In September 2010, Cartier became the new coach of K.A.S. Eupen, a team from the Belgian league

In June 2012, he signed a two-year contract with his former team FC Metz, which was relegated for the first time in its history to Championnat National, the third level of French football. The 2012–13 season proved to be a success, as the team was promoted to Ligue 2. For 2013–14 season, the initial goal was to secure a mid-table position. The results far exceeded the expectations. Metz took the lead on Day 9, and never gave it up, ending Ligue 2 champion with a wide margin of 11 points to the second, and being therefore promoted to Ligue 1. His peers elected him best Ligue 2 coach for the season. On 20 May 2014, he signed for two more years with Metz.
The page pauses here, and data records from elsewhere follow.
/-! `wrapInc` writes `regs` alone. -/

@[simp] theorem State.wrapInc_now (s : State) (f : Fld) : (s.wrapInc f).now = s.now := rfl
@[simp] theorem State.wrapInc_freeCtr (s : State) (f : Fld) : (s.wrapInc f).freeCtr = s.freeCtr := rfl
@[simp] theorem State.wrapInc_resp (s : State) (f : Fld) : (s.wrapInc f).resp = s.resp := rfl
@[simp] theorem State.wrapInc_flagAt (s : State) (f : Fld) : (s.wrapInc f).flagAt = s.flagAt := rfl
@[simp] theorem State.wrapInc_timers (s : State) (f : Fld) : (s.wrapInc f).timers = s.timers := rfl
@[simp] theorem State.wrapInc_sram (s : State) (f : Fld) : (s.wrapInc f).sram = s.sram := rfl
@[simp] theorem State.wrapInc_flash (s : State) (f : Fld) : (s.wrapInc f).flash = s.flash := rfl
@[simp] theorem State.wrapInc_otp (s : State) (f : Fld) : (s.wrapInc f).otp = s.otp := rfl
@[simp] theorem State.wrapInc_rom (s : State) (f : Fld) : (s.wrapInc f).rom = s.rom := rfl
@[simp] theorem State.wrapInc_dram (s : State) (f : Fld) : (s.wrapInc f).dram = s.dram := rfl
@[simp] theorem State.wrapInc_shelf (s : State) (f : Fld) : (s.wrapInc f).shelf = s.shelf := rfl
@[simp] theorem State.wrapInc_progs (s : State) (f : Fld) : (s.wrapInc f).progs = s.progs := rfl
@[simp] theorem State.wrapInc_evl (s : State) (f : Fld) : (s.wrapInc f).evl = s.evl := rfl
@[simp] theorem State.wrapInc_cil (s : State) (f : Fld) : (s.wrapInc f).cil = s.cil := rfl
@[simp] theorem State.wrapInc_lck (s : State) (f : Fld) : (s.wrapInc f).lck = s.lck := rfl
@[simp] theorem State.wrapInc_ten (s : State) (f : Fld) : (s.wrapInc f).ten = s.ten := rfl
@[simp] theorem State.wrapInc_asy (s : State) (f : Fld) : (s.wrapInc f).asy = s.asy := rfl
@[simp] theorem State.wrapInc_ing (s : State) (f : Fld) : (s.wrapInc f).ing = s.ing := rfl
@[simp] theorem State.wrapInc_flt (s : State) (f : Fld) : (s.wrapInc f).flt = s.flt := rfl
@[simp] theorem State.wrapInc_i2c (s : State) (f : Fld) : (s.wrapInc f).i2c = s.i2c := rfl
@[simp] theorem State.wrapInc_lux (s : State) (f : Fld) : (s.wrapInc f).lux = s.lux := rfl
@[simp] theorem State.wrapInc_tlt (s : State) (f : Fld) : (s.wrapInc f).tlt = s.tlt := rfl
@[simp] theorem State.wrapInc_sio (s : State) (f : Fld) : (s.wrapInc f).sio = s.sio := rfl
@[simp] theorem State.wrapInc_tim (s : State) (f : Fld) : (s.wrapInc f).tim = s.tim := rfl
@[simp] theorem State.wrapInc_sil (s : State) (f : Fld) : (s.wrapInc f).sil = s.sil := rfl
@[simp] theorem State.wrapInc_ad (s : State) (f : Fld) : (s.wrapInc f).ad = s.ad := rfl
@[simp] theorem State.wrapInc_pmu (s : State) (f : Fld) : (s.wrapInc f).pmu = s.pmu := rfl
@[simp] theorem State.wrapInc_cpu (s : State) (f : Fld) : (s.wrapInc f).cpu = s.cpu := rfl
@[simp] theorem State.wrapInc_thm (s : State) (f : Fld) : (s.wrapInc f).thm = s.thm := rfl
@[simp] theorem State.wrapInc_qspi (s : State) (f : Fld) : (s.wrapInc f).qspi = s.qspi := rfl
@[simp] theorem State.wrapInc_uart (s : State) (f : Fld) : (s.wrapInc f).uart = s.uart := rfl
@[simp] theorem State.wrapInc_spi (s : State) (f : Fld) : (s.wrapInc f).spi = s.spi := rfl
@[simp] theorem State.wrapInc_net (s : State) (f : Fld) : (s.wrapInc f).net = s.net := rfl
@[simp] theorem State.wrapInc_crn (s : State) (f : Fld) : (s.wrapInc f).crn = s.crn := rfl
@[simp] theorem State.wrapInc_pending (s : State) (f : Fld) : (s.wrapInc f).pending = s.pending := rfl

/-! `flagBits` writes `regs` and `flagAt` alone. -/

@[simp] theorem State.flagBits_now (s : State) (f : Fld) (b : Nat) : (s.flagBits f b).now = s.now := rfl
@[simp] theorem State.flagBits_freeCtr (s : State) (f : Fld) (b : Nat) : (s.flagBits f b).freeCtr = s.freeCtr := rfl
@[simp] theorem State.flagBits_resp (s : State) (f : Fld) (b : Nat) : (s.flagBits f b).resp = s.resp := rfl
@[simp] theorem State.flagBits_timers (s : State) (f : Fld) (b : Nat) : (s.flagBits f b).timers = s.timers := rfl
@[simp] theorem State.flagBits_sram (s : State) (f : Fld) (b : Nat) : (s.flagBits f b).sram = s.sram := rfl
@[simp] theorem State.flagBits_flash (s : State) (f : Fld) (b : Nat) : (s.flagBits f b).flash = s.flash := rfl
@[simp] theorem State.flagBits_otp (s : State) (f : Fld) (b : Nat) : (s.flagBits f b).otp = s.otp := rfl
@[simp] theorem State.flagBits_rom (s : State) (f : Fld) (b : Nat) : (s.flagBits f b).rom = s.rom := rfl
@[simp] theorem State.flagBits_dram (s : State) (f : Fld) (b : Nat) : (s.flagBits f b).dram = s.dram := rfl
@[simp] theorem State.flagBits_shelf (s : State) (f : Fld) (b : Nat) : (s.flagBits f b).shelf = s.shelf := rfl
@[simp] theorem State.flagBits_progs (s : State) (f : Fld) (b : Nat) : (s.flagBits f b).progs = s.progs := rfl
@[simp] theorem State.flagBits_evl (s : State) (f : Fld) (b : Nat) : (s.flagBits f b).evl = s.evl := rfl
@[simp] theorem State.flagBits_cil (s : State) (f : Fld) (b : Nat) : (s.flagBits f b).cil = s.cil := rfl
@[simp] theorem State.flagBits_lck (s : State) (f : Fld) (b : Nat) : (s.flagBits f b).lck = s.lck := rfl
@[simp] theorem State.flagBits_ten (s : State) (f : Fld) (b : Nat) : (s.flagBits f b).ten = s.ten := rfl
@[simp] theorem State.flagBits_asy (s : State) (f : Fld) (b : Nat) : (s.flagBits f b).asy = s.asy := rfl
@[simp] theorem State.flagBits_ing (s : State) (f : Fld) (b : Nat) : (s.flagBits f b).ing = s.ing := rfl
@[simp] theorem State.flagBits_flt (s : State) (f : Fld) (b : Nat) : (s.flagBits f b).flt = s.flt := rfl
@[simp] theorem State.flagBits_i2c (s : State) (f : Fld) (b : Nat) : (s.flagBits f b).i2c = s.i2c := rfl
@[simp] theorem State.flagBits_lux (s : State) (f : Fld) (b : Nat) : (s.flagBits f b).lux = s.lux := rfl
@[simp] theorem State.flagBits_tlt (s : State) (f : Fld) (b : Nat) : (s.flagBits f b).tlt = s.tlt := rfl
@[simp] theorem State.flagBits_sio (s : State) (f : Fld) (b : Nat) : (s.flagBits f b).sio = s.sio := rfl
@[simp] theorem State.flagBits_tim (s : State) (f : Fld) (b : Nat) : (s.flagBits f b).tim = s.tim := rfl
@[simp] theorem State.flagBits_sil (s : State) (f : Fld) (b : Nat) : (s.flagBits f b).sil = s.sil := rfl
@[simp] theorem State.flagBits_ad (s : State) (f : Fld) (b : Nat) : (s.flagBits f b).ad = s.ad := rfl
@[simp] theorem State.flagBits_pmu (s : State) (f : Fld) (b : Nat) : (s.flagBits f b).pmu = s.pmu := rfl
@[simp] theorem State.flagBits_cpu (s : State) (f : Fld) (b : Nat) : (s.flagBits f b).cpu = s.cpu := rfl
@[simp] theorem State.flagBits_thm (s : State) (f : Fld) (b : Nat) : (s.flagBits f b).thm = s.thm := rfl
@[simp] theorem State.flagBits_qspi (s : State) (f : Fld) (b : Nat) : (s.flagBits f b).qspi = s.qspi := rfl
@[simp] theorem State.flagBits_uart (s : State) (f : Fld) (b : Nat) : (s.flagBits f b).uart = s.uart := rfl
@[simp] theorem State.flagBits_spi (s : State) (f : Fld) (b : Nat) : (s.flagBits f b).spi = s.spi := rfl
@[simp] theorem State.flagBits_net (s : State) (f : Fld) (b : Nat) : (s.flagBits f b).net = s.net := rfl
@[simp] theorem State.flagBits_crn (s : State) (f : Fld) (b : Nat) : (s.flagBits f b).crn = s.crn := rfl
@[simp] theorem State.flagBits_pending (s : State) (f : Fld) (b : Nat) : (s.flagBits f b).pending = s.pending := rfl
Cartier was announced as presumptive manager of Tunisian team Étoile Sportive du Sahel in October 2019, but the management committee changed direction at the last minute.

In March 2021, Cartier was announced as the head coach of FC Bastia-Borgo in the French Championnat National. He was fired by Bastia-Borgo on 4 November 2021 due to poor results, with five draws and seven losses in the first 12 games of the 2021–22 season.